Faber: In his own words
EXCLUSIVE: There's no economic growth in Asia, the US is insignificant and we're heading for another financial crisis. Read the transcript of Citywire Global's conversation with Marc Faber here.
by Emily Blewett on Jul 17, 2012 at 10:28
EB: Are you buying banks?
MF: I’m not interested in banks at this stage. It may be a mistake but I just don’t think that it’s the time to invest in banks because they still need a lot of capital and they will have to increase the equity capital. But maybe they will also have a rebound – who knows – it’s possible. I just don’t do it but I’m not saying it’s a mistake to buy it, I just don’t know. I just don’t have any transparency in banks. I only know that they are over-leveraged and basically bankrupt.
FABER ON HOLDING CASH
EB: How much cash do you actually hold?
MF: Because I didn’t buy a lot of equities and I liquiditated quite a bit in Asian equity in recent weeks, I think the cash is around 30%. Then I have a lot of bonds. I have some which are more cash-like and some with a more equity-like character.
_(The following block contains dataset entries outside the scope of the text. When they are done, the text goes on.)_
/-- The counters, the surge history, the local queue and the answer tallies within their ranges (R3, R32, R34, R35, R41,
R81, R94, R104, R153, R178), and no two entries of the local queue with one tag (R154). -/
def Dev.Bounded (d : Dev) : Prop :=
  d.biu.losses ≤ 255 ∧ d.biu.consecErrors ≤ 15 ∧ d.biu.totalErrors ≤ 65535 ∧ d.biu.undelivered ≤ 65535 ∧
  d.biu.rxDiscards ≤ 65535 ∧ d.ht.contests ≤ 65535 ∧ d.ht.surge.length ≤ 16 ∧ d.pc.resyncs ≤ 65535 ∧
  (∀ x, (d.pc.rosterAt x).Sound) ∧ (∀ n, (d.rs.regionAt n).lapses ≤ 65535) ∧ d.oqs.queue.length ≤ 8 ∧
  (d.oqs.queue.map Entry.tag).Nodup ∧ (∀ e ∈ d.oqs.queue, e.bypass ≤ 4) ∧ d.pu.lost ≤ 65535 ∧ d.pu.malformed ≤ 65535 ∧
  (∀ w, d.pc.window = some w → ∀ x, (w.tallyAt x).counted ≤ 2 ∧ (w.tallyAt x).announced ≤ 3)

/-- CONFIG_FAULT as it is entered: no timer of the presence controller runs (R102). -/
def Dev.InConfigFault (d : Dev) : Prop :=
  d.pc.presence = .configFault ∧ d.pc.listenEnds = none ∧ d.pc.window = none ∧ d.pc.beaconEnds = none

/-! ### What a reset leaves -/

/-- The items that the tables of R9, R47, R103, R127, R138, R152, R169 and R184 give after a reset, while it is held. -/
def Dev.ResetItems (debt : Int) (u : Urgency) (d : Dev) : Prop :=
  (d.ht.holdings = [] ∧ d.ht.surge = [] ∧ d.ht.pleas = 0#16 ∧ d.ht.calQueue = [] ∧ d.ht.nextTicket = 0#16 ∧
    d.ht.forced = [] ∧ d.quarantined = false ∧ d.ht.handleCtr = 0#8 ∧ d.ht.contests = 0 ∧ d.ht.headTimer = none) ∧
  (d.biu.outbox = Outbox.empty ∧ d.biu.inHand = none ∧ d.biu.seqCtr = 0#8 ∧ d.biu.losses = 0 ∧ d.biu.consecErrors = 0 ∧
    d.biu.totalErrors = 0 ∧ d.biu.undelivered = 0 ∧ d.biu.rxDiscards = 0 ∧ d.biu.busFree = false ∧
    d.biu.line = .silent) ∧
  (d.pc.presence = .offline ∧ (∀ x, d.pc.rosterAt x = RosterRec.fresh) ∧ d.pc.syncCause = none ∧ d.pc.window = none ∧
    d.pc.beaconEnds = none ∧ d.pc.readyGiven = false ∧ d.pc.cfgCause = none ∧ d.pc.resyncs = 0) ∧
  ((∀ n, (d.rs.regionAt n).exempt = false ∧ (d.rs.regionAt n).debt = debt ∧ (d.rs.regionAt n).pointer = 0#3 ∧
      (d.rs.regionAt n).lapses = 0 ∧ (d.rs.regionAt n).stagedRfb = false) ∧
    d.rs.grade = .one ∧ d.rs.hold = false ∧ d.rs.startLevel = 5 ∧ d.rs.endLevel = 2 ∧ d.rs.urgency = u ∧
    d.rs.pleaMark = .none) ∧
  (d.oqs.queue = [] ∧ d.oqs.selTimer = none) ∧
  (d.pu.notices = [] ∧ d.pu.takeLeft = 0 ∧ d.pu.goReserved = false ∧ d.pu.lost = 0 ∧ d.pu.malformed = 0 ∧
    d.pu.portError = false ∧ d.pu.setupLock = false ∧ d.pu.sdo = .highZ)

end Sys2Proof.Machine
end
EB: Are these bonds high yield bonds?
MF: Most of my bonds are what the rating agencies would consider lower quality, I don’t consider them as lower quality because they are corporate bonds and I think that a lot of corporations will rather survive than the governments. Some of these are Asian, Russian, some European. I own some Gazprom, ICICI bank in India – the big names.
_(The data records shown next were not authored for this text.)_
/-- LINK_FAULT is entered from JOINING, SYNCING, MEMBER and LEAVING alone: STATE and ALERT, the window ends, a STAGED
claim is unstaged; if the own holdings have settled with nothing in transmission, recovery follows at once (log 15).
Recovery from LINK_FAULT: the outbox and the replica are emptied, CANCELLED notified for each CANCELLING holding that
ends with it (two in an order that is the model's choice, log 41), every roster record but its counters reset, the
loss and error counts cleared, LISTENING entered with its timer and STATE; the forced list, the other counts, the
station's settings and the regions' debts stand. A reserved place lapses behind STATE and ALERT (the model's order,
log 42). -/
def Obligations.LinkFaultIsEnteredAndRecovered : Prop :=
  (∀ (d : Dev) (c : LinkCause),
      let may := d.pc.presence = .joining ∨ d.pc.presence = .syncing ∨ d.pc.presence = .member ∨ d.pc.presence = .leaving
      let entered : Dev := Dev.anyUnstaged { d with
        pc.presence := .linkFault, pc.syncCause := none, pc.window := none,
        pu := (d.pu.push (.state .linkFault)).push (.alert (.linkFault c)) }
      (¬ may → d.linkFault c = d) ∧
      (may → d.settled = true → d.biu.attempting = false → d.linkFault c = entered.recover) ∧
      (may → (d.settled = false ∨ d.biu.attempting = true) → d.linkFault c = entered) ∧
      (d.settled = true ↔ (∀ h ∈ d.ht.holdings, ∀ p, h.holder = .own p →
        p.state ≠ .running ∧ p.state ≠ .overrun) ∧ d.biu.claimSending = false)) ∧
  (∀ (d : Dev),
      let bare := d.emptyOutbox
      d.recover = { bare with
          ht := bare.ht.clearedView, rs.pleaMark := .none,
          biu := { bare.biu with losses := 0, consecErrors := 0 },
          pc := { d.pc with presence := .listening, listenEnds := some (d.now + us 6000), beaconEnds := none,
                            roster := d.pc.roster.map (fun r =>
                              { r with state := .absent, lastHeard := none, lastApplied := none, mismatch := 0 }) },
          pu := (bare.pu.cancelled d.cancellingTags).push (.state .listening) }) ∧
  (∀ (s : State), s.dev.pc.presence = .linkFault → s.dev.settled = true → s.dev.biu.attempting = false →
      ∃ d, exec .linkFaultRecovery s = .next { s with dev := d } ∧
        d.biu = { s.dev.biu with outbox := Outbox.empty, inHand := none, losses := 0, consecErrors := 0 } ∧
        d.ht = { s.dev.ht with holdings := [], surge := [], pleas := 0, calQueue := [], nextTicket := 0,
                               headTimer := none } ∧
        d.pc = { s.dev.pc with presence := .listening, listenEnds := some (s.dev.now + us 6000), beaconEnds := none,
                               roster := d.pc.roster } ∧
        (∀ x, d.pc.rosterAt x = { s.dev.pc.rosterAt x with
          state := .absent, lastHeard := none, lastApplied := none, mismatch := 0 }) ∧
        d.rs.pleaMark = .none ∧ d.rs.urgency = s.dev.rs.urgency ∧ d.rs.hold = s.dev.rs.hold ∧
        d.rs.grade = s.dev.rs.grade ∧
        (∀ n, (d.rs.regionAt n).debt = (s.dev.rs.regionAt n).debt ∧
          (d.rs.regionAt n).pointer = (s.dev.rs.regionAt n).pointer ∧
          (d.rs.regionAt n).timer = (s.dev.rs.regionAt n).timer ∧
          (d.rs.regionAt n).lapses = (s.dev.rs.regionAt n).lapses) ∧
        d.pu =
          (({ s.dev.pu with goReserved := s.dev.pu.goReserved && s.dev.biu.outbox.claim.isNone } : Pu).cancelled
            s.dev.cancellingTags).push (.state .listening) ∧
        d.pu.setupLock = s.dev.pu.setupLock ∧ d.oqs.selTimer = none ∧
        (∀ e ∈ s.dev.oqs.queue, ∃ e' ∈ d.oqs.queue, e'.tag = e.tag ∧ e'.cls = e.cls ∧ e'.bypass = e.bypass))

/-! ### Requests and other transfers of the controller -/

/-- SUBMIT is refused with the reason of the first condition that fails, in the order FAULTED, HELD, BAD_FIELD,
EXEMPT_REGION, DUPLICATE_TAG, FULL, and then changes nothing of the queue; else the entry joins at the tail, QUEUED,
with its deadline in units of 100 µs (none for 0), and ACCEPT is queued. A selection that follows is made at the close
of the step (log 11). -/
def Obligations.SubmitIsRefusedInOrderOrAccepted : Prop :=
  ∀ (s : State) dt (tag cls region : Byte) (notAfter : Word16), s.dev.TakesTransfers →
    let d := s.dev.asked dt
    let scb := cls = 2
    let named := cls = 2 ∨ cls = 3
    let reason : Option Reason :=
      if d.pc.presence = .configFault then some .faulted
      else if d.rs.hold = true then some .held
      else if (cls ≠ 1 ∧ ¬ named) ∨ (named ∧ 3 < region.toNat) then some .badField
      else if scb ∧ (d.rs.regionAt (region.extractLsb' 0 2)).exempt = true then some .exemptRegion
      else if (∃ e ∈ d.oqs.queue, e.tag = tag) ∨ (∃ h ∈ d.ownHoldings, h.part.bind OwnPart.tag = some tag) then
        some .duplicateTag
      else if 8 ≤ d.oqs.queue.length then some .full
      else none
    (∀ r, reason = some r → exec (.submit dt tag cls region notAfter) s =
      .next (s.afterPort dt (d.notify (.refuse .submit (some tag) r)))) ∧
    (reason = none → exec (.submit dt tag cls region notAfter) s =
      .next (s.afterPort dt (Dev.prompt (Dev.notify (.accept tag)
        { d with oqs.queue := d.oqs.queue ++
          [{ tag := tag, cls := if cls = 1 then .cal else if cls = 2 then .scb else .ini,
             region := if cls = 1 then none else some (region.extractLsb' 0 2),
             deadline := if notAfter = 0 then none else some (d.now + us (100 * notAfter.toNat)),
             overdue := false, bypass := 0, staged := false, intent := false }] }))))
ON THREATS OF A CHINESE SLOWDOWN
EB: Is slowing Chinese growth more of a concern than the European crisis?
MF: When the Chinese economy was strong 2000-2008, it drove up commodity prices and that boosted growth rates in emerging economies such as Brazil, Argentina, and the oil-producing countries in the Middle East, and central Asia, Russia and of course also Africa and Australasia.
When the Chinese economy slumps, then obviously the demand for commodities goes down and these countries have less money and so they buy less and so it has a very strong multiplier effect on the global economy.
Whether the US contracts or grows at 2% has no impact on commodity demand or the service industry. If China grows at 12% or only at 3%, that will have a huge impact on commodity prices.